What is needed
Through the last line of the entries, please copy every line exactly, starting with the one that contains "cases H with".

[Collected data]
>>>>>

-- ==== Sys2Proof/Laws/Frames.lean ====
section
/-! SUPPORT. What the rest of ENCODE does with a packed payload, said once: where truncation cuts it, which bytes the
checksum covers, and the frame in the words of the rules. -/

namespace Sys2Proof.Machine

open Sys2Proof.Safety

/-- Truncation cuts where R234 and R235 say. -/
theorem truncLen_truncatedTo (scratch : Bytes) : ∀ max, truncatedTo scratch max (truncLen scratch max)
  | 0 => ⟨Nat.le_refl _, nofun, fun _ _ h => absurd h (Nat.not_lt_zero _), nofun⟩
  | 1 => ⟨Nat.le_refl _, fun _ => Nat.le_refl _, fun _ h h' => absurd h' (Nat.not_lt.mpr h),
      fun h => absurd h (by simp [truncLen])⟩
  | max + 2 => by
    obtain ⟨hle, hone, hzero, hlast⟩ := truncLen_truncatedTo scratch (max + 1)
    unfold truncLen
    split
    · rename_i h0
      refine ⟨by omega, fun _ => hone (by omega), fun i hi hm => ?_, hlast⟩
      by_cases hi' : i = max + 1
      · exact hi' ▸ h0
      · exact hzero i hi (by omega)
    · rename_i h0
      exact ⟨Nat.le_refl _, by omega, by omega, fun _ => h0⟩

/-- The covered bytes of a frame under construction (R94, R238): the header but its marker, then the payload. -/
theorem slice_covered {H P : Bytes} {n : Nat} (hH : H ≠ []) (hP : P.length ≤ n) :
    slice (H ++ P) 1 (H.length + n) = H.tail ++ P := by
  cases H with
  | nil => exact absurd rfl hH
  | cons a H => simp [slice]; omega

/-- The frame ENCODE answers, in the words of R236 to R240 and R189. -/
theorem finishFrame_eq (req : EncodeRequest) (d : Descriptor) (scratch : Bytes) :
    finishFrame req d scratch =
      let n := truncLen scratch d.maxPayloadLen
      let G := requestFrame req d.crcExtra (scratch.take n) n
      match signing req with
      | none => G
      | some sg => withSigBlock sg G := by
  have hP : (scratch.take (truncLen scratch d.maxPayloadLen)).length ≤ truncLen scratch d.maxPayloadLen := by
    rw [List.length_take]; exact Nat.min_le_left _ _
  have hH : emittedHeader req (truncLen scratch d.maxPayloadLen) =
      requestHeaderBytes req (BitVec.ofNat 8 (truncLen scratch d.maxPayloadLen)) := by
    obtain ⟨isV2, _, _, _, _, _, _, _, _⟩ := req
    cases isV2 <;>
      simp [emittedHeader, requestHeaderBytes, emittedIncompat, signing, headerBytesV1, headerBytesV2, Config.markV1,
        Config.markV2]
  have hne : requestHeaderBytes req (BitVec.ofNat 8 (truncLen scratch d.maxPayloadLen)) ≠ [] := by
    unfold requestHeaderBytes; split <;> simp
  simp only [finishFrame, hH, frameCrc, slice_covered hne hP, requestFrame, mixAll, Config.crcInit]
  cases signing req with
  | none => rfl
  | some sg => simp [withSigBlock, sigBuild, blk7]

end Sys2Proof.Machine
end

<<<<<

Problem solution
  cases H with
  | nil => exact absurd rfl hH
  | cons a H => simp [slice]; omega

/-- The frame ENCODE answers, in the words of R236 to R240 and R189. -/
theorem finishFrame_eq (req : EncodeRequest) (d : Descriptor) (scratch : Bytes) :
    finishFrame req d scratch =
      let n := truncLen scratch d.maxPayloadLen
      let G := requestFrame req d.crcExtra (scratch.take n) n
      match signing req with
      | none => G
      | some sg => withSigBlock sg G := by
  have hP : (scratch.take (truncLen scratch d.maxPayloadLen)).length ≤ truncLen scratch d.maxPayloadLen := by
    rw [List.length_take]; exact Nat.min_le_left _ _
  have hH : emittedHeader req (truncLen scratch d.maxPayloadLen) =
      requestHeaderBytes req (BitVec.ofNat 8 (truncLen scratch d.maxPayloadLen)) := by
    obtain ⟨isV2, _, _, _, _, _, _, _, _⟩ := req
    cases isV2 <;>
      simp [emittedHeader, requestHeaderBytes, emittedIncompat, signing, headerBytesV1, headerBytesV2, Config.markV1,
        Config.markV2]
  have hne : requestHeaderBytes req (BitVec.ofNat 8 (truncLen scratch d.maxPayloadLen)) ≠ [] := by
    unfold requestHeaderBytes; split <;> simp
  simp only [finishFrame, hH, frameCrc, slice_covered hne hP, requestFrame, mixAll, Config.crcInit]
  cases signing req with
  | none => rfl
  | some sg => simp [withSigBlock, sigBuild, blk7]

end Sys2Proof.Machine
end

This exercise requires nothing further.